• Directions for this task: Look through the records below, and whenever a line contains "most", copy it.

*** Opening Supplied material ***

-- ==== Sys2Proof/Tests/Slice0.lean ====
section
/-! SUPPORT. Tests/Slice0.lean: small tests of single commands, the smoke of WellFormed, and for each statement that has hypotheses
a state and operands that meet them, clause by clause. -/

namespace Sys2Proof.Tests
open Sys2Proof Sys2Proof.Machine

/-! ## States the tests share -/

/-- A live guard table: 5000 to 5001 LOCKED with a reset pulse, 6000 to 6001 JOURNALED. -/
def guards : GuardTable := (noGuards.set 0 ⟨5000, 5001, .locked, .dropAndReset⟩).set 1 ⟨6000, 6001, .journaled, .drop⟩

/-- A part in RUN with a log region of 1,024 words at 1,024. -/
def run : State := { State.reset with
  host := { State.reset.host with guards := guards }
  anchor := { State.reset.anchor with image := ⟨1024, 1024, 0, 1, guards⟩, generation := 1, lastCopy := some .a }
  start := { State.reset.start with part := .run, phase := .done, drivesHrst := false } }

/-- The same in another part state. -/
def inPart (s : State) (p : PartState) : State := { s with start := { s.start with part := p } }

/-- The same with the context in another state. -/
def inContext (s : State) (c : Context) : State :=
  { s with txn := { s.txn with context := c, openTimer := ⟨4, 500, true⟩ } }

def lowLane : Lanes := ⟨false, true⟩
def highLane : Lanes := ⟨true, false⟩

/-- An entry of word 200, and one of word 201. -/
def entry200 : Entry := ⟨200, 0x1200, highLane, false⟩
def entry201 : Entry := ⟨201, 0x5678, bothLanes, false⟩

/-- A committed bank of two entries with its image at offset 0. -/
def group (st : BankState) : Bank := ⟨st, some 1, [entry200, entry201], some ⟨0, 14⟩, none⟩

/-- A bank in CAPTURE with the entry of word 200. -/
def capture200 : Bank := ⟨.capture, none, [entry200], none, none⟩

/-- A part in RUN with a transaction open on Bank 0. -/
def opened : State := inContext { run with bank0 := capture200 } (.opened .b0)

/-- A write held awaiting what is named. -/
def held (w : Awaits) : HeldWrite := ⟨200, 0xBEEF, bothLanes, .plain, none, w⟩

/-- The state with a write held. -/
def holding (s : State) (w : Awaits) : State :=
  { s with
    host := { s.host with slot := some (held w), holdTimer := ⟨7, true⟩ }
    mgmt := { s.mgmt with config := { s.mgmt.config with holdLimit := 10 } } }

/-- The state with an access in flight. -/
def flying (s : State) (who : Claimant) (x : Access) : State := { s with port := { s.port with inFlight := some ⟨who, x⟩ } }

/-- A word write of both lanes. -/
def put (a : Addr) (w : Word) : Access := ⟨true, a, bothLanes, w⟩

/-- The state with a command due. -/
def due (s : State) (c : Byte) : State := { s with mgmt := { s.mgmt with command := { s.mgmt.command with due := some c } } }

/-- An anchor write in flight with 63 words completed. -/
def lastWord (covers0 : Bool) (carried : Option Carried) : AnchorWrite :=
  ⟨.b, 2, copySnapshot run.anchor.image 2, 63, covers0, false, carried⟩

/-- The state with an anchor write in flight, its next word at the memory port. -/
def writing (s : State) (w : AnchorWrite) : State :=
  flying { s with anchor := { s.anchor with write := some w } } .anchor (put 127 0x1111)

/-- A part in FORMATTING, in a phase. -/
def formatting (phase : FormatPhase) : State :=
  { inPart run .formatting with anchor := { run.anchor with format := some ⟨⟨4096, 2048⟩, some ⟨1024, 1024⟩, phase⟩ } }

/-- The state a command leads to, or the state itself where it stops. -/
def after (c : Instr) (s : State) : State :=
  match exec c s with
  | .next t => t
  | .fault _ => s
  | .refused _ => s

/-! ## WellFormed -/

theorem test_write_transfer_needs_its_item : Instr.wellFormed (.registerWrite ⟨some 0x34, true⟩ []) = false := by decide
theorem test_read_transfer_takes_a_byte : Instr.wellFormed (.faultRead ⟨some 0x34, true⟩ 0) = false := by decide
theorem test_well_formed_transfers :
    Instr.wellFormed (.registerWrite ⟨some 0x34, true⟩ [0x06]) = true ∧ Instr.wellFormed (.faultRead ⟨some 0x34, true⟩ 1) = true ∧
    Instr.wellFormed (.registerWrite ⟨none, true⟩ []) = true := by decide
/-- R162, R163: after every reset a read gives IDENT, FFh past its end; the item number written selects another item. -/
theorem test_read_of_ident : (after (.faultRead ⟨some 0x34, true⟩ 4) run).mgmt.readData = [0x42, 0x10, 0x01, 0xFF] := by decide
theorem test_write_then_read :
    (after (.faultRead ⟨some 0x34, true⟩ 1) (after (.registerWrite ⟨some 0x34, false⟩ [0x01]) run)).mgmt.readData = [0x03] := by decide
theorem test_no_word_spells_a_command : decodeTableWord 16 0 = none := by decide
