-- ==== Sys2Proof/Machine/Reference.lean ====
section
/-! DEFINITION. The source's pure functions: the reference decoders `DecodeHeader` (R110) and `DecodeAll` (R130), which
the block must agree with (R112, R142), and the encoders and builders of the context software (R98, R201 to R204), in
which the round trips are stated. None of these is a step of the block. -/

namespace Sys2Proof.Machine

/-- `d[o]`; used only inside the byte string (R10). -/
def byteAt (d : List Byte) (o : Nat) : Byte := d.getD o 0

/-- `be16(d, o)` (R10). -/
def be16At (d : List Byte) (o : Nat) : BitVec 16 := be16 (byteAt d o) (byteAt d (o + 1))

/-- `be24(d, o)` (R10). -/
def be24At (d : List Byte) (o : Nat) : BitVec 24 := be24 (byteAt d o) (byteAt d (o + 1)) (byteAt d (o + 2))

/-- `be64(d, o)` (R10). -/
def be64At (d : List Byte) (o : Nat) : BitVec 64 :=
  be64 (byteAt d o) (byteAt d (o + 1)) (byteAt d (o + 2)) (byteAt d (o + 3))
    (byteAt d (o + 4)) (byteAt d (o + 5)) (byteAt d (o + 6)) (byteAt d (o + 7))

/-- `d[a : b]` (R10), used only with `a <= b <= len(d)`. -/
def slice (d : List Byte) (a b : Nat) : List Byte := (d.take b).drop a

/-- Step 4 of `DecodeHeader` (R110): the fields, by the flag alone. -/
def headerFields (d : List Byte) : HeaderFields :=
  if sessionBit (byteAt d 0) then
    { ver := versionOf (byteAt d 0), s := true, mtype := byteAt d 1, length := be16At d 2, seid := some (be64At d 4),
      seq := be24At d 12, hlen := hdrLen true }
  else
    { ver := versionOf (byteAt d 0), s := false, mtype := byteAt d 1, length := be16At d 2, seid := none,
      seq := be24At d 4, hlen := hdrLen false }

/-- `DecodeHeader(d, len(d))` (R110), with `LEN_BIAS` as an argument (D16). -/
def decodeHeader (bias : Nat) (d : List Byte) : HeaderResult :=
  if short8 d.length then .invalid .short8
  else if short16 d.length (sessionBit (byteAt d 0)) then .invalid .short16
  else if badLen bias (headerFields d).length.toNat (headerFields d).hlen then .badLength (headerFields d)
  else
    .ok (headerFields d) (headerFields d).hlen (payloadEnd bias (headerFields d).length.toNat d.length)
      (clamped bias (headerFields d).length.toNat d.length)

/-- The payload of an `Ok` result, `d[pay_off : pay_end]` (R110); the other results have none. -/
def payloadOf (d : List Byte) : HeaderResult → Option (List Byte)
  | .ok _ payOff payEnd _ => some (slice d payOff payEnd)
  | _ => none

/-- An IE record (R131). -/
structure IeRecord where
  type : BitVec 16
  length : BitVec 16
  inst : BitVec 4
  value : List Byte
  deriving DecidableEq, Repr

/-- The loop of `DecodeAll` (R130) at payload offset `o`, for at most `fuel` turns. -/
def decodeLoop (p : List Byte) : Nat → Nat → List IeRecord
  | 0, _ => []
  | fuel + 1, o =>
    if ieHdrFits (remaining p.length o) then
      if ieValueFits (remaining p.length o) (be16At p (o + 2)).toNat then
        { type := be16At p o, length := be16At p (o + 2), inst := instanceOf (byteAt p (o + 4)),
          value := slice p (valueOff o) (valueOff o + (be16At p (o + 2)).toNat) }
          :: decodeLoop p fuel (nextOff o (be16At p (o + 2)).toNat)
      else []
    else []

/-- `DecodeAll(p)` (R130); a turn consumes at least 5 bytes, so as many turns as bytes suffice (R167). -/
def decodeAll (p : List Byte) : List IeRecord := decodeLoop p p.length 0

/-- `EncodeIE(t, v, i)` (R201), defined for values of at most 65535 bytes (R204, U4). -/
def encodeIe (type : BitVec 16) (value : List Byte) (inst : BitVec 4) : Option (List Byte) :=
  if value.length ≤ 65535 then
    some (bytes16 type ++ bytes16 (BitVec.ofNat 16 value.length) ++ [0#4 ++ inst] ++ value)
  else none

/-- The encoder's length field, "(session present ? 12 : 4) + payload_length" (R202). -/
def encodedLength (seid : Option (BitVec 64)) (payloadLength : BitVec 16) : Nat :=
  (if seid.isSome then 12 else 4) + payloadLength.toNat

/-- `EncodeHeader` (R202), defined while its length field fits 16 bits (R204, U4). -/
def encodeHeader (mtype : Byte) (payloadLength : BitVec 16) (seq : BitVec 24) (seid : Option (BitVec 64)) :
    Option (List Byte) :=
  if encodedLength seid payloadLength ≤ 65535 then
    match seid with
    | none =>
      some (0x20#8 :: mtype :: (bytes16 (BitVec.ofNat 16 (encodedLength none payloadLength)) ++ bytes24 seq ++ [0#8]))
    | some q =>
      some (0x24#8 :: mtype ::
        (bytes16 (BitVec.ofNat 16 (encodedLength (some q) payloadLength)) ++ bytes64 q ++ bytes24 seq ++ [0#8]))
  else none

/-- `CAUSE c` (R98, R203). -/
def causeIe (c : Byte) : Option (List Byte) := encodeIe 19 [c] 0

/-- `NODEID4 a.b.c.d` (R98, R203). -/
def nodeId4Ie (a b c d : Byte) : Option (List Byte) := encodeIe 60 [0, a, b, c, d] 0

/-- `RECOVERY_TS t` (R98, R203). -/
def recoveryTsIe (t : BitVec 32) : Option (List Byte) :=
  encodeIe 96 [fieldByte 3 t, fieldByte 2 t, fieldByte 1 t, fieldByte 0 t] 0

/-- An `HDR8` with version 1 and no ignored bit set, and records behind it (R98). -/
def plainHdr8 (mtype : Byte) (length : Nat) (seq : BitVec 24) (records : List Byte) : Option (List Byte) :=
  if length ≤ 65535 then
    some (0x20#8 :: mtype :: (bytes16 (BitVec.ofNat 16 length) ++ bytes24 seq ++ [0#8] ++ records))
  else none

/-- An `HDR16` with version 1 and no ignored bit set, and records behind it (R98). -/
def plainHdr16 (mtype : Byte) (length : Nat) (seid : BitVec 64) (seq : BitVec 24) (records : List Byte) :
    Option (List Byte) :=
  if length ≤ 65535 then
    some (0x24#8 :: mtype :: (bytes16 (BitVec.ofNat 16 length) ++ bytes64 seid ++ bytes24 seq ++ [0#8] ++ records))
  else none

/-- `MSG8`: the length as the source's encoder counts it (R98). -/
def msg8 (mtype : Byte) (seq : BitVec 24) (records : List Byte) : Option (List Byte) :=
  plainHdr8 mtype (4 + records.length) seq records

/-- `MSG16` (R98). -/
def msg16 (mtype : Byte) (seid : BitVec 64) (seq : BitVec 24) (records : List Byte) : Option (List Byte) :=
  plainHdr16 mtype (12 + records.length) seid seq records

/-- `MSG8.T`: the length is the datagram's size (R98). -/
def msg8Total (mtype : Byte) (seq : BitVec 24) (records : List Byte) : Option (List Byte) :=
  plainHdr8 mtype (8 + records.length) seq records

/-- `MSG16.T` (R98). -/
def msg16Total (mtype : Byte) (seid : BitVec 64) (seq : BitVec 24) (records : List Byte) : Option (List Byte) :=
  plainHdr16 mtype (16 + records.length) seid seq records

end Sys2Proof.Machine
end

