/-- R42, R259: nothing the block does depends on `PROTO`: with it set or clear a step does the same, but that a read of
`STATUS` returns it (R44), and a set `PROTO` stays set but for reset. -/
def Obligations.ProtoDecidesNothing : Prop :=
  ∀ s t : State, step { s with proto := false } = .next t →
    (s.schedule.head? = some .reset → step { s with proto := true } = .next t ∧ t.proto = false) ∧
    (s.schedule.head? ≠ some .reset → ∃ v,
      step { s with proto := true } = .next { t with proto := true, regData := v } ∧
      (s.schedule.head? ≠ some (.host (.regRead 0x01)) → v = t.regData))

/-- The model's choice (log entry 5): the meaning of a record whose parser step is not enabled (R112, R132) answers the
same state. -/
def Obligations.RecordStepNotEnabledDoesNotHappen : Prop :=
  (∀ flags mtype length seq spare (s : State), s.phase ≠ .hdr →
    exec (.hdr8 flags mtype length seq spare) s = .next s) ∧
  (∀ flags mtype length seid seq spare (s : State), s.phase ≠ .hdr →
    exec (.hdr16 flags mtype length seid seq spare) s = .next s) ∧
  (∀ type length instByte (s : State), (s.phase ≠ .ies ∨ s.ieValid = true) →
    exec (.ie type length instByte) s = .next s)

/-- The model's choice (log entries 3 and 4): with no turn scheduled the parser's enabled step is taken, and where none
is enabled the block waits unchanged. -/
def Obligations.EmptyScheduleLetsTheParserMove : Prop :=
  ∀ s : State, s.schedule = [] →
    step s = parserTurn s ∧ (busy s = false → step s = .next s) ∧ (busy s = true → step s ≠ .next s)
end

*** Closing Supplied material ***

• Your response:
/-- The loop of `DecodeAll` (R130) at payload offset `o`, for at most `fuel` turns. -/
/-- `EncodeIE(t, v, i)` (R201), defined for values of at most 65535 bytes (R204, U4). -/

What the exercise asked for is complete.